#### WHAT NEEDS TO BE DONE:
Below are records; count the lines among them that include the string "axisNum", and state only the number.

──────── DATA SUPPLIED ────────

/-- A port becomes present (R262). -/
def State.portArrives (s : State) (n : Nat) : State :=
  let p := s.stage.port n
  if !p.present && decide (16 ≤ p.passes) && (!p.cfg.idread || p.idRead) && !p.heldOut then
    (s.onPos n fun p => { p with present := true, presentAt := s.stage.tick }).raise
      (portEvent ST.stagePortArrived n ((p.last.map (·.1)).getD 0) 0 s.now)
  else s

/-- A failed frame: its count, and departure after FAILMAX (R259, R262). -/
def State.frameFails (s : State) (n : Nat) (f : PosPort → PosPort) : State :=
  let s1 := s.onPos n fun p => { f p with fails := p.fails + 1, passes := 0, ended := true, cur := none }
  let p := s1.stage.port n
  if p.present && decide (p.cfg.failmax.toNat ≤ p.fails) then
    (s1.onPos n fun p => { p with present := false, idRead := false }).fault none
      (portEvent ST.stagePortDeparted n ((p.last.map (·.1)).getD 0) 0 s.now)
  else s1

/-- The fused sample of an axis at a tick; where the axis gave none, its prediction (R265, R266). -/
def Stage.fusedAt (g : Stage) (ax : Axis) (t : Nat) : Nat :=
  let a := g.axis ax
  ((a.fused.find? fun f => f.1 == t).map (·.2)).getD (a.atTick t)

/-- The latched position of an edge between two ticks (R271). -/
def Stage.latch (g : Stage) (p : PosPort) (edge : Nat) : Nat :=
  let at' (t : Nat) : Option Nat := match p.last, p.before with
    | some (x, u), b => if u = t then some x else match b with
        | some (y, w) => if w = t then some y else none
        | none => none
    | none, _ => none
  let (a, b) : Nat × Nat := match at' g.prevTick, at' g.tick with
    | some a, some b => (a, b)
    | _, _ =>
      match roleAxis p.cfg.role with
      | some ax => (g.fusedAt ax g.prevTick, g.fusedAt ax g.tick)
      | none =>
        let near := (p.last.map (·.1)).getD 0
        ((at' g.prevTick).getD near, (at' g.tick).getD near)
  toU 48 ((a : Int) + rdiv (wrap48 ((b : Int) - a) * ((edge : Int) - g.prevTick)) g.tracker.treq.toNat)

/-- A latched position lies within a distance of an entry. -/
def MarkS.within (m : MarkS) (l tol : Nat) : Bool :=
  decide ((wrap48 ((l : Int) - m.e.mpos.toNat)).natAbs ≤ tol)

/-- An entry watched at a passing sample: the side it was last outside on, and whether it is missed
(R273). -/
def MarkS.watch (m : MarkS) (x : Nat) (pend : Bool) : MarkS × Bool :=
  let rel := wrap48 ((x : Int) - m.e.mpos.toNat)
  if !m.e.used || decide (rel.natAbs ≤ m.e.mwin.toNat) then (m, false)
  else ({ m with side := some rel.sign, passed := false }, m.side == some (-rel.sign) && !m.passed && !pend)

/-- Missed entries of port `n` at its sample of this tick (R273). -/
def State.watchMarks (s : State) (n : Nat) : State :=
  let g := s.stage
  let p := g.port n
  match p.cur, p.cfg.refen with
  | some x, true =>
    let ls := p.edges.map (g.latch p)
    let r := p.marks.map fun m => (m.watch x (ls.any fun l => m.within l m.e.mtol.toNat), m)
    let s1 := s.onPos n fun p => { p with marks := r.map fun z => z.1.1 }
    (r.filter fun z => z.1.2).foldl (fun t z =>
      let e := portEvent ST.stageRefMissing n x z.2.e.mpos.toNat s.now
      if p.cfg.missact = 0 then t
      else if p.cfg.missact = 2 ∧ (roleAxis p.cfg.role).isSome then t.integrityFault e
      else t.raise e) s1
  | _, _ => s

/-- A passing frame gives the port's sample of this tick; an AUX port's is judged against its marks at once (R273). -/
def State.framePasses (s : State) (n x : Nat) (warn : Bool) (bits : BitVec 6) : State :=
  let s1 := s.onPos n fun p => { p with
    status := bits
    fails := 0
    passes := p.passes + 1
    cWarn := if warn then p.cWarn + 1 else p.cWarn
    before := p.last
    last := some (x, s.stage.tick)
    cur := some x
    ended := true }
  (if roleAxis (s.stage.port n).cfg.role = none then s1.watchMarks n else s1).portArrives n

/-- POSITION_FRAME. -/
def execPositionFrame (port : BitVec 3) (f : Option PosFrame) (s : State) : Answer :=
  let n := port.toNat
  let p := s.stage.port n
  let bits : BitVec 6 := ((f.map fun (z : PosFrame) => z.status).getD 0).setWidth 6
  if p.cfg.role = 0 ∨ p.ended = true then .next s
  else match judgeFrame s.stage p f with
    | .noResp => .next (s.frameFails n fun p => { p with cNoResp := p.cNoResp + 1 })
    | .crc => .next (s.frameFails n fun p => { p with cCrc := p.cCrc + 1 })
    | .err => .next (s.frameFails n fun p => { p with cErr := p.cErr + 1, status := bits })
    | .jump => .next (s.frameFails n fun p => { p with cJump := p.cJump + 1, status := bits })
    | .pass x w => .next (s.framePasses n x w bits)

/-- An identity answer holds: marker and CRC (R263). -/
def identityOk (a : IdAnswer) : Bool :=
  a.marker == 0xA9 && crc16Bits 0xFFFF (msbBits 8 a.marker.toNat ++ msbBits 128 a.bits.toNat) == a.crc

/-- ENCODER_IDENTITY_READ: only while the port is absent (R263). -/
def execEncoderIdentityRead (port : BitVec 3) (a : Option IdAnswer) (s : State) : Answer :=
  let n := port.toNat
  let p := s.stage.port n
  if p.cfg.role = 0 ∨ p.wantsId = false then .next s
  else
    let bad : Event := portEvent ST.stageIdMismatch n ((p.last.map (·.1)).getD 0) 0 s.now
    match a with
    | none => .next (s.fault none bad)
    | some a =>
      if !identityOk a then .next (s.fault none bad)
      else if fld 103 96 a.bits ≠ p.cfg.lat.toNat ∨ fld 119 104 a.bits ≠ p.cfg.td.toNat then
        .next ((s.onPos n fun p => { p with heldOut := true, ident := some a.bits }).fault none bad)
      else .next ((s.onPos n fun p => { p with idRead := true, ident := some a.bits }).portArrives n)

/-! ### Fusion and speed (R264 to R270) -/

/-- The sum S of R267. -/
def slopeSum (y0 : Nat) (n : Nat) : Nat → List Nat → Int
  | _, [] => 0
  | i, y :: ys => (2 * (i : Int) - n + 1) * wrap48 ((y : Int) - y0) + slopeSum y0 n (i + 1) ys

/-- Speed (R267). -/
def speedOf (ys : List Nat) (period : Nat) (dir : Int) : Int :=
  let n := ys.length
  if n < 2 then 0
  else
    let v := rdiv (6 * 65536 * slopeSum (ys.headD 0) n 0 ys) ((n : Int) * (n * n - 1) * period)
    if dir ≠ 0 ∧ v.sign = -dir then 0 else v

/-- The estimator at a fused sample (R267 to R269, Table 10-4). -/
def AxisS.sample (a : AxisS) (c : AxisRec) (treq tick x : Nat) (filled degraded : Bool) : AxisS :=
  let db := c.db.toNat
  let d : Int := match a.prevX with
    | some y => wrap48 ((x : Int) - y)
    | none => 0
  let fromAnchor : Int := match a.anchor with
    | some y => wrap48 ((x : Int) - y)
    | none => 0
  let moved := a.anchor.isNone || decide (db < fromAnchor.natAbs)
  let still := if moved then 0 else a.still + 1
  let anchor := if moved then some x else a.anchor
  let dir := if db < d.natAbs then d.sign else a.dir
  let pair : List Nat := match a.prevX with
    | some y => [y, x]
    | none => [x]
  let base := { a with
    x := x, t := tick, prevX := some x, still := still, anchor := anchor, dir := dir, filled := filled,
    degraded := degraded, fused := (tick, x) :: a.fused.take 1 }
  if a.st = .still then
    if db < fromAnchor.natAbs then
      { base with st := .settling, window := pair, dir := fromAnchor.sign, v := speedOf pair treq fromAnchor.sign }
    else { base with v := 0 }
  else if a.dir ≠ 0 ∧ db < d.natAbs ∧ d.sign = -a.dir then
    { base with st := .settling, window := pair, v := speedOf pair treq dir }
  else if c.tstill.toNat ≤ still then { base with st := .still, window := [], v := 0 }
  else
    let w := a.window ++ [x]
    let w1 := if c.nwin.toNat < w.length then w.drop (w.length - c.nwin.toNat) else w
    { base with
      st := if c.nwin.toNat ≤ w1.length then .valid else .settling
      window := w1
      v := speedOf w1 treq dir }

/-- The window is emptied and the estimator settles (R265, first row of Table 10-4). -/
def AxisS.empty (a : AxisS) : AxisS := { a with st := .settling, window := [], v := 0, prevX := none, filled := false }

/-- The fused sample of two passing ports (R264). -/
def fuseBoth (first second : Nat) (pairoff : Int) : Nat :=
  toU 48 ((first : Int) + (wrap48 ((second : Int) - first) + pairoff) / 2)

/-- The two ports disagree (R265). -/
def pairDisagrees (first second : Nat) (pairoff : Int) (pairtol : Nat) : Bool :=
  decide (pairtol < (wrap48 ((first : Int) - second) - pairoff).natAbs)

/-- The passing sample of a role that takes part in fusion at this tick. -/
def Stage.roleSample (g : Stage) (r : BitVec 3) : Option Nat :=
  match g.byRole r with
  | some p => if g.inFusion p then p.cur else none
  | none => none

/-- Every port of the axis in fusion has ended its frame (R264). -/
def Stage.framesEnded (g : Stage) (ax : Axis) : Bool :=
  g.ports.all fun p => roleAxis p.cfg.role != some ax || !g.inFusion p || p.ended

/-- Samples of an axis's ports judged against their marks. An AUX port's are judged at its own frame's end. -/
def State.watchAxis (s : State) (ax : Axis) : State :=
  (List.range 6).foldl (fun t n =>
    if roleAxis (t.stage.port n).cfg.role = some ax then t.watchMarks n else t) s

/-- The axis state word (R270). -/
def Stage.axisWord (g : Stage) (ax : Axis) (now : Nat) : Word :=
  let a := g.axis ax
  packW [(0, 48, a.x), (48, 32, toU 32 a.v), (80, 2, match a.st with
      | .settling => 0
      | .valid => 1
      | .still => 2), (82, 1, b2n a.filled), (83, 1, b2n a.degraded), (84, 1, b2n a.posInvalid),
    (85, 1, b2n (a.stale (trackerAxis g.tracker ax) g.tracker.treq.toNat now)), (86, 1, b2n g.integrity),
    (88, 40, (a.tk.getD 0) % 2 ^ 40)]

/-- An event or, in a run, an integrity fault (R265). -/
def State.axisFault (s : State) (e : Event) : State :=
  if s.running then s.integrityFault e else s.fault none e

/-- What one tick gives an axis: its new state and, by flag, a pair disagreement, a sample gap, a lost
axis. -/
def Stage.fuse (g : Stage) (ax : Axis) : AxisS × Bool × Bool × Bool :=
  let c := trackerAxis g.tracker ax
  let treq := g.tracker.treq.toNat
  let off := signedOf 48 c.pairoff.toNat
  let f := g.roleSample (firstRole ax)
  let d := g.roleSample (secondRole ax)
  let two := (g.byRole (firstRole ax)).isSome && (g.byRole (secondRole ax)).isSome
  let held := g.ports.any fun p => roleAxis p.cfg.role == some ax && p.present
  let a := { g.axis ax with tk := some g.tick, vPrev := (g.axis ax).v }
  let degraded := two && !(f.isSome && d.isSome)
  let dis := match f, d with
    | some x, some y => pairDisagrees x y off c.pairtol.toNat
    | _, _ => false
  let a1 := { a with
    lastDisagree := dis, pairBad := if dis then a.pairBad + 1 else 0, hadPort := held, degraded := degraded }
  let pairEv := dis && a1.pairBad == c.kpair.toNat
  if !held then ({ a1.empty with missing := a1.missing + 1 }, pairEv, false, a.hadPort)
  else
    let x : Option Nat := match f, d with
      | some x, some y => some (fuseBoth x y off)
      | some x, none => some x
      | none, some y => some (toU 48 ((y : Int) + off))
      | none, none => none
    match x with
    | some x => ({ a1 with missing := 0 }.sample c treq g.tick x false degraded, pairEv, false, false)
    | none =>
      let a2 := { a1 with missing := a1.missing + 1 }
      if c.mmiss.toNat + 1 ≤ a2.missing then (a2.empty, pairEv, a2.missing == c.mmiss.toNat + 1, false)
      else if a2.posInvalid then (a2, pairEv, false, false)
      else (a2.sample c treq g.tick (a2.atTick g.tick) true degraded, pairEv, false, false)

/-- The faults of a fusion. -/
def State.fuseFaults (s : State) (ax : Axis) (dis gap lost : Bool) : State :=
  let a := s.stage.axis ax
  let e (c : BitVec 16) : Event := stageEvent c (axisNum ax) a.x 0 s.now
  let s1 := if dis then s.integrityFault (e ST.stagePairDisagree) else s
  let s2 := if gap then s1.axisFault (e ST.stageSampleGap) else s1
  if lost then s2.axisFault (e ST.stageAxisLost) else s2

/-- A new fused scan sample: the pending flash is evaluated again, and the row clock (R284, R305). -/
def State.newSample (s : State) (ax : Axis) : State :=
  match ax with
  | .scan => State.rowClock 8192 true s.evaluateRun
  | .cross => s

/-- The fusion of one axis at the tick. Rows that the row clock of a halted stripe crossed since the last sample
are counted on that sample first (R305). -/
def State.axisFusion (s : State) (ax : Axis) : State :=
  let r := s.stage.fuse ax
  let s0 := if ax = .scan then State.rowClock 8192 false s else s
  let s1 := s0.onStage fun g => g.onAxis ax fun _ => r.1
  let s1 := if r.1.st = .still then s1 else s1.endPair .stage
  let s2 := (s1.fuseFaults ax r.2.1 r.2.2.1 r.2.2.2).watchAxis ax
  (s2.newSample ax).traceRec (1 + axisNum ax) (s2.stage.axisWord ax s.now)

/-- AXIS_FUSION: once per tick, when every present port of the axis has ended its frame. -/
def execAxisFusion (ax : Axis) (s : State) : Answer :=
  if s.stage.tracker.treq = 0 ∨ (s.stage.axis ax).tk = some s.stage.tick ∨ !s.stage.framesEnded ax then .next s
  else .next (s.axisFusion ax)

/-! ### Marks (R271 to R273) -/

/-- The port whose marks drive the Z output of a source (R280). -/
def Stage.zPort (g : Stage) (src : Nat) : Option Nat :=
  let find (r : BitVec 3) : Option Nat := g.ports.findIdx? (·.cfg.role == r)
  let pick (ax : Axis) : Option Nat :=
    match g.byRole (firstRole ax) with
    | some p => if p.present then find (firstRole ax) else find (secondRole ax)
    | none => find (secondRole ax)
  if src = 0 then pick .scan else if src = 1 then pick .cross else some (src - 2)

────────

#### RESULT FOR THIS EXERCISE:
2